All lines in the material below that hold "node" should be found and copied.
== Segment start ==
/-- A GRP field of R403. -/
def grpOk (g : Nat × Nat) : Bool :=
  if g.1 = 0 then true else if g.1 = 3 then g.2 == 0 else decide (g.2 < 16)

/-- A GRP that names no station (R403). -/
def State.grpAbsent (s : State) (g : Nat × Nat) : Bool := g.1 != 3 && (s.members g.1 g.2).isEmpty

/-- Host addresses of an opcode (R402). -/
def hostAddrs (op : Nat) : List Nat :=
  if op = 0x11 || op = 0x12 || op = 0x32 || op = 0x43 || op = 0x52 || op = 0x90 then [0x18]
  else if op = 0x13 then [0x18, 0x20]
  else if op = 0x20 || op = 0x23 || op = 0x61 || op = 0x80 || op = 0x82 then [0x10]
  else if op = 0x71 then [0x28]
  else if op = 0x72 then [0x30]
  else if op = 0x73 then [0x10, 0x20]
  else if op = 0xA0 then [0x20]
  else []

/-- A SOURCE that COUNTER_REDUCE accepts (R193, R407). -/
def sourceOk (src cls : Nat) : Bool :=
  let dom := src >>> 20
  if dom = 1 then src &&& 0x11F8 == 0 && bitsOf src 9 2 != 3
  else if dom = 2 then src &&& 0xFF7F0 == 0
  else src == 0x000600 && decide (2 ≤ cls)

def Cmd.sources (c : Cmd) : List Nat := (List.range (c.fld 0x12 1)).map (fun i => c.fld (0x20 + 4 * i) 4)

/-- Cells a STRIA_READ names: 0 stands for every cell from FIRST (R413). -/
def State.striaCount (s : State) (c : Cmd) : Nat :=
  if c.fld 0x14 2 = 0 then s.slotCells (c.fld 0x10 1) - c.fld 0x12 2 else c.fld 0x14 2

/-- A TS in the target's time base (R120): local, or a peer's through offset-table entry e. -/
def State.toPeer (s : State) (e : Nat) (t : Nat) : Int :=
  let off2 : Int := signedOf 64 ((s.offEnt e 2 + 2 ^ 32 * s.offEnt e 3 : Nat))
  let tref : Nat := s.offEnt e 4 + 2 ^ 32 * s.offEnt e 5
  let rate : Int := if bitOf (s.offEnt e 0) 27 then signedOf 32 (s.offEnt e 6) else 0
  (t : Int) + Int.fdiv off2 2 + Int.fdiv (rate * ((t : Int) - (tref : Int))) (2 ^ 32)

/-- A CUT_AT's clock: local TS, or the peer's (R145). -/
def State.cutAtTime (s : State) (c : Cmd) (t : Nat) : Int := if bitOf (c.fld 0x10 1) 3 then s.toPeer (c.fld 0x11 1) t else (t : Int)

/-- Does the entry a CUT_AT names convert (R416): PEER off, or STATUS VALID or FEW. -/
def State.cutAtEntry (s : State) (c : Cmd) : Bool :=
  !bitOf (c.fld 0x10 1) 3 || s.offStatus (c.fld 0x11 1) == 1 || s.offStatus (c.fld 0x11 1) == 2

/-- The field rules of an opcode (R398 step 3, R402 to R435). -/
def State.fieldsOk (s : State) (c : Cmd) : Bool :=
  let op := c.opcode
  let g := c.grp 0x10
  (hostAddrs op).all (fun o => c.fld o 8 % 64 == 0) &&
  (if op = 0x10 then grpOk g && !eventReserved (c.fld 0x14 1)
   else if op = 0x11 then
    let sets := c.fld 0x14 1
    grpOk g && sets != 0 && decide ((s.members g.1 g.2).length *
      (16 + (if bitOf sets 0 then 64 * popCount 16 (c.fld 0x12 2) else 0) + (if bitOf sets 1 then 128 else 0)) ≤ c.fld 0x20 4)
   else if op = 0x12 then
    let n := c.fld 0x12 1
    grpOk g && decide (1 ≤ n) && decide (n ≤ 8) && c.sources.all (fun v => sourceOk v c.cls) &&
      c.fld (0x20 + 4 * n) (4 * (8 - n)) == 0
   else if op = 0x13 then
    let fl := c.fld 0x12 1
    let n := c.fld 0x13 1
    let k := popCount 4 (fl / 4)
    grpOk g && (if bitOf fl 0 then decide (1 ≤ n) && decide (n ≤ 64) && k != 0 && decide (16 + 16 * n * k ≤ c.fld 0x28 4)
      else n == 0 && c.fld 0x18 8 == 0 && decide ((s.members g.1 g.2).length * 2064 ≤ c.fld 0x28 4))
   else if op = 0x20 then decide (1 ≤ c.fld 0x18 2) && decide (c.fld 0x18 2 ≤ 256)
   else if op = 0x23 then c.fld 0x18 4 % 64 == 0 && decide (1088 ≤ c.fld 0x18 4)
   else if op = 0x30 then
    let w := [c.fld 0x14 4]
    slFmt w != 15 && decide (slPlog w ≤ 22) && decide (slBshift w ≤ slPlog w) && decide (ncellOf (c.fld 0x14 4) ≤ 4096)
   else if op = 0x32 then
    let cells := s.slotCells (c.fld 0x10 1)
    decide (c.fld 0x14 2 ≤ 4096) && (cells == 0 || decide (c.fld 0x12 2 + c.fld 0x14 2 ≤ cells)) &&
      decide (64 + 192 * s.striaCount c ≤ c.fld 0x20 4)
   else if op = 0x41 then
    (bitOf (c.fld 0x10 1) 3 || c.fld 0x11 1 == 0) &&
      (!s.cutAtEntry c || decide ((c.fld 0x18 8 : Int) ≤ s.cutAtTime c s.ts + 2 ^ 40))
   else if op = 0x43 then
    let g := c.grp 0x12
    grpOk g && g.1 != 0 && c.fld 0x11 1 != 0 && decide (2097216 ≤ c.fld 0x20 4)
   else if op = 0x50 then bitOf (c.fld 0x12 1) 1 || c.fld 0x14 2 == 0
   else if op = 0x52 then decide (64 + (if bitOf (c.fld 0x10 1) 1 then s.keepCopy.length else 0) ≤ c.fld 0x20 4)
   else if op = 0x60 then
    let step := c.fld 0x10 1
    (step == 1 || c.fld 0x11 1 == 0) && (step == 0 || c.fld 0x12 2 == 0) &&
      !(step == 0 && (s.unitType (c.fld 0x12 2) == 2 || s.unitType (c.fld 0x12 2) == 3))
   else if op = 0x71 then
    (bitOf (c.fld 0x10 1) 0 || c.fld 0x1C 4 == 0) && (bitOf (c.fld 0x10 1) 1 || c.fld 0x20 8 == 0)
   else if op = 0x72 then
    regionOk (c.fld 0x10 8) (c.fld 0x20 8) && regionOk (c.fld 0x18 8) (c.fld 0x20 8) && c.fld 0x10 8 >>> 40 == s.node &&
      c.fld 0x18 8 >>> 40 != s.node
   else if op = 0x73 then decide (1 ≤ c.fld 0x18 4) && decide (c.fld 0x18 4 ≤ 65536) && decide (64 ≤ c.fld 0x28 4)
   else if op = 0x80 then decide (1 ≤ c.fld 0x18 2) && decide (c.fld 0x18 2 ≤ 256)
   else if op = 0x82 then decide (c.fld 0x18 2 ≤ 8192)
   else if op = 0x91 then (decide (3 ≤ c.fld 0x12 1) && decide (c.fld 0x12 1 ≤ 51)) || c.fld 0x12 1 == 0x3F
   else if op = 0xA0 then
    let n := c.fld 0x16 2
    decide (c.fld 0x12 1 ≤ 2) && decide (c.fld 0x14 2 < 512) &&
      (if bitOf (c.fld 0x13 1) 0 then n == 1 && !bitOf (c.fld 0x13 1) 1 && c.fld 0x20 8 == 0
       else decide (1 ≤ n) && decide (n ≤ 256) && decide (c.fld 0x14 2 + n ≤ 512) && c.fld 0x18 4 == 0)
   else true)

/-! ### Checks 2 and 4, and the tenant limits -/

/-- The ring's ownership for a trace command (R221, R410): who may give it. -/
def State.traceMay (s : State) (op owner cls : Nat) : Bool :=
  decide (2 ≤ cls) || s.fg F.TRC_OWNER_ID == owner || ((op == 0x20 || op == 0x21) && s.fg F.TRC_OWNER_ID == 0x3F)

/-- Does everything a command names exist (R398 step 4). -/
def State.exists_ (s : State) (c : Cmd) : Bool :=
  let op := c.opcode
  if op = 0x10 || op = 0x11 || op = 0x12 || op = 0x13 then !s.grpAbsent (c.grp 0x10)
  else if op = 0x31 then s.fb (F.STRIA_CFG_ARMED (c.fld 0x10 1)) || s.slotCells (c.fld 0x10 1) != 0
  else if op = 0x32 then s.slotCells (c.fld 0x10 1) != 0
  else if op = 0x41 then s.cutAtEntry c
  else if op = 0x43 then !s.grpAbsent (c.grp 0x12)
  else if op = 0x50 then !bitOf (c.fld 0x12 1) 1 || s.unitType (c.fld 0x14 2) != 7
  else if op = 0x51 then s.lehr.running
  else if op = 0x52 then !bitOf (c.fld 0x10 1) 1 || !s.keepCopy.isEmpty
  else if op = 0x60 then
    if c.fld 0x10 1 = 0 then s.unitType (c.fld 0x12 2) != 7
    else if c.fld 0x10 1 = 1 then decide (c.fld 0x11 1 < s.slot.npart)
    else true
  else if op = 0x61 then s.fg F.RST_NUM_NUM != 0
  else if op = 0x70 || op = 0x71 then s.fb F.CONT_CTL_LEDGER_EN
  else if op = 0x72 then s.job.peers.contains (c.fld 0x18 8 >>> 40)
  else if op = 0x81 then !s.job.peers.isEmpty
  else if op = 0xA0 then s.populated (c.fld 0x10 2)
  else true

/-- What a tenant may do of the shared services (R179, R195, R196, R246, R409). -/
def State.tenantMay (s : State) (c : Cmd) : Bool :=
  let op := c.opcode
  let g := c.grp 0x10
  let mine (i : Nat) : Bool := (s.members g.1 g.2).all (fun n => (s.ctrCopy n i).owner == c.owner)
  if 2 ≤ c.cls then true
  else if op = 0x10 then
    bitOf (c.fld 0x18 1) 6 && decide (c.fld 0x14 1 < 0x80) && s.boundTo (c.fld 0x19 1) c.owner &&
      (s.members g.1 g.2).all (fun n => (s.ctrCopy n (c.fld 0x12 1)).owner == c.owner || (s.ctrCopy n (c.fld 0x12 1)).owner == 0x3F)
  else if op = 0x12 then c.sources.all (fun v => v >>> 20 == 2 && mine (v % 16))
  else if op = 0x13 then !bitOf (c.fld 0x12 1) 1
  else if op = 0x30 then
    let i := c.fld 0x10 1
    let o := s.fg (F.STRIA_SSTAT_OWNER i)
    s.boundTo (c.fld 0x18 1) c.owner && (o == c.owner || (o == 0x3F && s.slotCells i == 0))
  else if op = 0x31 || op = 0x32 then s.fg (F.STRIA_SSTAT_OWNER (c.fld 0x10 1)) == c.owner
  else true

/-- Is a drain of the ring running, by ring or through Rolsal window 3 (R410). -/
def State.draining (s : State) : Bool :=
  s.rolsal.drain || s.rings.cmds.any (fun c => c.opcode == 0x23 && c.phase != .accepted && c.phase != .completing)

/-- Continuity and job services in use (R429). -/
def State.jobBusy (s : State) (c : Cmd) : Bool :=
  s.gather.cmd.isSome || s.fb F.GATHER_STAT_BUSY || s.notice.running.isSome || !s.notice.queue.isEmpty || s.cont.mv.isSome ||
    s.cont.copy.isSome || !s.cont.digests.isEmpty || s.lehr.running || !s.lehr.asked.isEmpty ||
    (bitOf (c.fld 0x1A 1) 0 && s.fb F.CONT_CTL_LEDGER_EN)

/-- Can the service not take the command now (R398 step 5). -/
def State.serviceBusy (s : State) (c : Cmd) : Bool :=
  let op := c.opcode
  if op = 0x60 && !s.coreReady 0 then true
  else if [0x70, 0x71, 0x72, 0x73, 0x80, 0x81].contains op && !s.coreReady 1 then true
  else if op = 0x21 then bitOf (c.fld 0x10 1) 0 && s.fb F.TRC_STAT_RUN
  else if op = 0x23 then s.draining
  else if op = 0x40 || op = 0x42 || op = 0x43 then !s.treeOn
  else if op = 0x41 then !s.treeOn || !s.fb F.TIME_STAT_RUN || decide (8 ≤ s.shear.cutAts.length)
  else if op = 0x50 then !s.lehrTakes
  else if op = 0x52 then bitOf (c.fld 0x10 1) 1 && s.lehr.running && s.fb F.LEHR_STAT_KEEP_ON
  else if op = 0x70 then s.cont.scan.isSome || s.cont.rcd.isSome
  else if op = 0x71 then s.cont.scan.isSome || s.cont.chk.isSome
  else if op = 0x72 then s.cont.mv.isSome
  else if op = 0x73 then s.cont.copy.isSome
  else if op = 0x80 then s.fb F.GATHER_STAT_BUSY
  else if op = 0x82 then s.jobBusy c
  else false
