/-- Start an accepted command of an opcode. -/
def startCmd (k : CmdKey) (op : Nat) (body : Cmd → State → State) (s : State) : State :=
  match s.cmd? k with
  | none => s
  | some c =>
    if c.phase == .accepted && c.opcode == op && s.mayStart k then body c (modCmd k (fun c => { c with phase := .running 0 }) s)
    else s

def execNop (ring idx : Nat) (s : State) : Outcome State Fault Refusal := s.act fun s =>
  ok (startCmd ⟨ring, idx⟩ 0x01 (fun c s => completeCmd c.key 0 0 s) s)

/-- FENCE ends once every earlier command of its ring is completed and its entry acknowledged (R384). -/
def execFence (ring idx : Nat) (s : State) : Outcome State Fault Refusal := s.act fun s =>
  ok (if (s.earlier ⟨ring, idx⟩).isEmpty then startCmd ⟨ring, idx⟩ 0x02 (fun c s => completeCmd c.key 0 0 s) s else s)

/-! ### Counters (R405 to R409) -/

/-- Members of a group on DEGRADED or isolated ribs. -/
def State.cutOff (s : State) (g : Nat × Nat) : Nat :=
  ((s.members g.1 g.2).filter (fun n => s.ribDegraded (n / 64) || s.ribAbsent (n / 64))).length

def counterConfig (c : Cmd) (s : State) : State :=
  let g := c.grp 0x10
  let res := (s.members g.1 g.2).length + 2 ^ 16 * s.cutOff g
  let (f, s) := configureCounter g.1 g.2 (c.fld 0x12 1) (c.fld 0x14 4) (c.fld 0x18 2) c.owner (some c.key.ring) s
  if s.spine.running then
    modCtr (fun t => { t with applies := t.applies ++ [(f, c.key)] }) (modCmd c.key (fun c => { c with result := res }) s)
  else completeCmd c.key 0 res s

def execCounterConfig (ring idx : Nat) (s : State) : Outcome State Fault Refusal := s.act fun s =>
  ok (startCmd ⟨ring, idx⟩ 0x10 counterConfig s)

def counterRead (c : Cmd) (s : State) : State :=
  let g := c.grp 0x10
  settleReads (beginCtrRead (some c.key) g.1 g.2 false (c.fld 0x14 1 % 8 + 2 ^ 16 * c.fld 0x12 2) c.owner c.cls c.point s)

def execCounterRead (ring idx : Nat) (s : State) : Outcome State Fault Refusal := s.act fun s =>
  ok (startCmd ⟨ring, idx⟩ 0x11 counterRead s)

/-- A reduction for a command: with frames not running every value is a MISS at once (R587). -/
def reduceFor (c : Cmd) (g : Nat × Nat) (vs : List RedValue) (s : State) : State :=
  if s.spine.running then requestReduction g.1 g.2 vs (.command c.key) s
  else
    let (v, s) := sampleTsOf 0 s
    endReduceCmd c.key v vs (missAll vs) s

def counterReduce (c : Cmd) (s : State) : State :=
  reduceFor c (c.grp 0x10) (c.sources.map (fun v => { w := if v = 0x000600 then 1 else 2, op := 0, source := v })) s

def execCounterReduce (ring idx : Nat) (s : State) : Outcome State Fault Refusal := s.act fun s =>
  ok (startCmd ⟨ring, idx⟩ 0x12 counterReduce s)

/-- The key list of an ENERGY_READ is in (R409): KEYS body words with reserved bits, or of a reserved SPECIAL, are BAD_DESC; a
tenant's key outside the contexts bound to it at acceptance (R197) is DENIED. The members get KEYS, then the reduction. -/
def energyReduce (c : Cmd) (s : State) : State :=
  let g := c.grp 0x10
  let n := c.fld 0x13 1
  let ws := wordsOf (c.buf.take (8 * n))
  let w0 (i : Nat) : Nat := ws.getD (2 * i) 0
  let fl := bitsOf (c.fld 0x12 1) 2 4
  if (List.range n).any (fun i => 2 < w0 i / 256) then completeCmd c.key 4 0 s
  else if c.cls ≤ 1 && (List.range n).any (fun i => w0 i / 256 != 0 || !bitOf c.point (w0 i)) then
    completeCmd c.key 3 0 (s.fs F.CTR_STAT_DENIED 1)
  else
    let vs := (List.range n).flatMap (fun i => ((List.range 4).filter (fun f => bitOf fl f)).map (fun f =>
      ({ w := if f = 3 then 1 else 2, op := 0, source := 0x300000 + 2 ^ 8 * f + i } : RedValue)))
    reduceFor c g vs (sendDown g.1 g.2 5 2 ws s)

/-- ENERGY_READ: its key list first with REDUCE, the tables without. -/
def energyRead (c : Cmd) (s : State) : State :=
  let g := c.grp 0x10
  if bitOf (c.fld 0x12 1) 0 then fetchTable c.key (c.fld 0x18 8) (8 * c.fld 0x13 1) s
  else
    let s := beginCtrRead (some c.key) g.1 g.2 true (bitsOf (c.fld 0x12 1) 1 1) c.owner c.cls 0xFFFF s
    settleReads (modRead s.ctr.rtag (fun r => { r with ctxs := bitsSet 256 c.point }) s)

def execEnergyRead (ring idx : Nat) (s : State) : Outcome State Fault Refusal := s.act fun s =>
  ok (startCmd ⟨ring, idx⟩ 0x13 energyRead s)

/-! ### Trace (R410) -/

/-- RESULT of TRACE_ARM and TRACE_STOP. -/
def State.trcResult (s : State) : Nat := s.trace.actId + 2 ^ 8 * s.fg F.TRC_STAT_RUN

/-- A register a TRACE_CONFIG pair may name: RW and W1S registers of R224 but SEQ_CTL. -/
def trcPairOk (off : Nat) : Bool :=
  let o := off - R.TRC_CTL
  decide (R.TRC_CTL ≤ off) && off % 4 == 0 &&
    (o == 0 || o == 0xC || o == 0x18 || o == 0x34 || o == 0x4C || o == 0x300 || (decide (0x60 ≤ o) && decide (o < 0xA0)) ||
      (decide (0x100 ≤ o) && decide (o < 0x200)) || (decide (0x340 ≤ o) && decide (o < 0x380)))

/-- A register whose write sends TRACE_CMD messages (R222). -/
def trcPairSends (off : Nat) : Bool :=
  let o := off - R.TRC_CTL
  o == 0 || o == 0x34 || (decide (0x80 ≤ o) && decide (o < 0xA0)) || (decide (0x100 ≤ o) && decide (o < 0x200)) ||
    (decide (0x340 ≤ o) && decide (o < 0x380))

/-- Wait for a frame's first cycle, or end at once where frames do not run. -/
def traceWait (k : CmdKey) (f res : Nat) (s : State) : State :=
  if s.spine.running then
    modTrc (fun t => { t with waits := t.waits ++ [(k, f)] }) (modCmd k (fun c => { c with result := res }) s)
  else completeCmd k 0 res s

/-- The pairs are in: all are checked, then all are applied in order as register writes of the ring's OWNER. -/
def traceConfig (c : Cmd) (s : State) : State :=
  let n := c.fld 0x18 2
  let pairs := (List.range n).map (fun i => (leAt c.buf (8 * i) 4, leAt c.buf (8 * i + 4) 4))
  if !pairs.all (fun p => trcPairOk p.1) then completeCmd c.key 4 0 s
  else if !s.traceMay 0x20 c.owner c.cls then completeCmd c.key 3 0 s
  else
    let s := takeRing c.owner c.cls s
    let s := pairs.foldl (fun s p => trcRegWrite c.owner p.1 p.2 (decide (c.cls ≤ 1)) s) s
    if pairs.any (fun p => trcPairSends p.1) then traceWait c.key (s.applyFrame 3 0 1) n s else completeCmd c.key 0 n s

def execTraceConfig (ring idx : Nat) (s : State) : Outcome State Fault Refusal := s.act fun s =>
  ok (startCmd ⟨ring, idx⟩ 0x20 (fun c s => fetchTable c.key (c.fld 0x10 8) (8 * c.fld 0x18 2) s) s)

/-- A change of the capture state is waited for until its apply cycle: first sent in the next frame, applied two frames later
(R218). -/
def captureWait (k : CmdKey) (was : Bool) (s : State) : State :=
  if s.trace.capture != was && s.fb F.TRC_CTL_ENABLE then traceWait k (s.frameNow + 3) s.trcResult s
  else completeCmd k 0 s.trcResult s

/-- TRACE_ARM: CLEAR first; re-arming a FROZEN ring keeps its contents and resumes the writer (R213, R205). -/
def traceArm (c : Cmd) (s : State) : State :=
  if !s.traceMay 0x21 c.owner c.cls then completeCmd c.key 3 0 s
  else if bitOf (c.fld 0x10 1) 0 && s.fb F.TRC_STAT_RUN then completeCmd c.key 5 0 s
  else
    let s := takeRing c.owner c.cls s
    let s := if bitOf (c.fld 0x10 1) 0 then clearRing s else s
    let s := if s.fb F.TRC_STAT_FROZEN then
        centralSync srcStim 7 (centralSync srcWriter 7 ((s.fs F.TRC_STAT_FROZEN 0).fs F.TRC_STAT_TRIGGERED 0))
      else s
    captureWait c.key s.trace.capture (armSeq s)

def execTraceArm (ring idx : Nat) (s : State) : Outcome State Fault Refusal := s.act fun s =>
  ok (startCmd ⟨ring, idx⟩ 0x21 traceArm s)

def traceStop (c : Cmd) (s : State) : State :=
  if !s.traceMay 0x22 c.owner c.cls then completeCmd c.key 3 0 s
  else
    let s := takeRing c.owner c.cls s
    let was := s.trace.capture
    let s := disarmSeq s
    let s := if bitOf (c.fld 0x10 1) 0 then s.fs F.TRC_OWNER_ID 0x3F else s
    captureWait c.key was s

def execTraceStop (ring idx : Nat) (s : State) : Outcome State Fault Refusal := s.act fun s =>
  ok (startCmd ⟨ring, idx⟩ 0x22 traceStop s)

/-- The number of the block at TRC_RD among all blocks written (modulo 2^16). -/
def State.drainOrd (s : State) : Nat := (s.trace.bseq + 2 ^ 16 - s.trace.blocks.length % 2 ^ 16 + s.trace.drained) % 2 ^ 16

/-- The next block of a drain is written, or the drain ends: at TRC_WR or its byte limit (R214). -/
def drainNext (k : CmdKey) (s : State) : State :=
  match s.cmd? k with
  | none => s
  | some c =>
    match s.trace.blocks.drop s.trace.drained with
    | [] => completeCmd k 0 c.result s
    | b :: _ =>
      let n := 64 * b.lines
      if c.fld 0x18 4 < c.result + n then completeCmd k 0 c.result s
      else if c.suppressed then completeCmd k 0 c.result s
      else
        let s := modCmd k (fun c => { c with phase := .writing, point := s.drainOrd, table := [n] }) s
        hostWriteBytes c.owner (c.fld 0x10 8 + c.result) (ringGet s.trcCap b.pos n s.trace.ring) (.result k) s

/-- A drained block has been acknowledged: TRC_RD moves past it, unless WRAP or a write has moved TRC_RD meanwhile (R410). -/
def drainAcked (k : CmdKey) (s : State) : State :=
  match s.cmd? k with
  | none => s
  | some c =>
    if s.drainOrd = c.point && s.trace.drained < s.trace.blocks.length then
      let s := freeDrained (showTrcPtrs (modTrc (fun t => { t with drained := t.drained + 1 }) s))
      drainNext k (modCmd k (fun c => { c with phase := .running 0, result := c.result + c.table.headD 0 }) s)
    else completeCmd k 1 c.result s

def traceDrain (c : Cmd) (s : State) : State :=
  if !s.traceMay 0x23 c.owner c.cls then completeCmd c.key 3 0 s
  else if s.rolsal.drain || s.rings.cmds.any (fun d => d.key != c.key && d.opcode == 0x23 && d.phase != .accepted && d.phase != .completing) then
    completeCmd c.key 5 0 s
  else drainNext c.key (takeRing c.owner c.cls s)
== Segment end ==
▶ [EXERCISE RESULT]:
    regionOk (c.fld 0x10 8) (c.fld 0x20 8) && regionOk (c.fld 0x18 8) (c.fld 0x20 8) && c.fld 0x10 8 >>> 40 == s.node &&
      c.fld 0x18 8 >>> 40 != s.node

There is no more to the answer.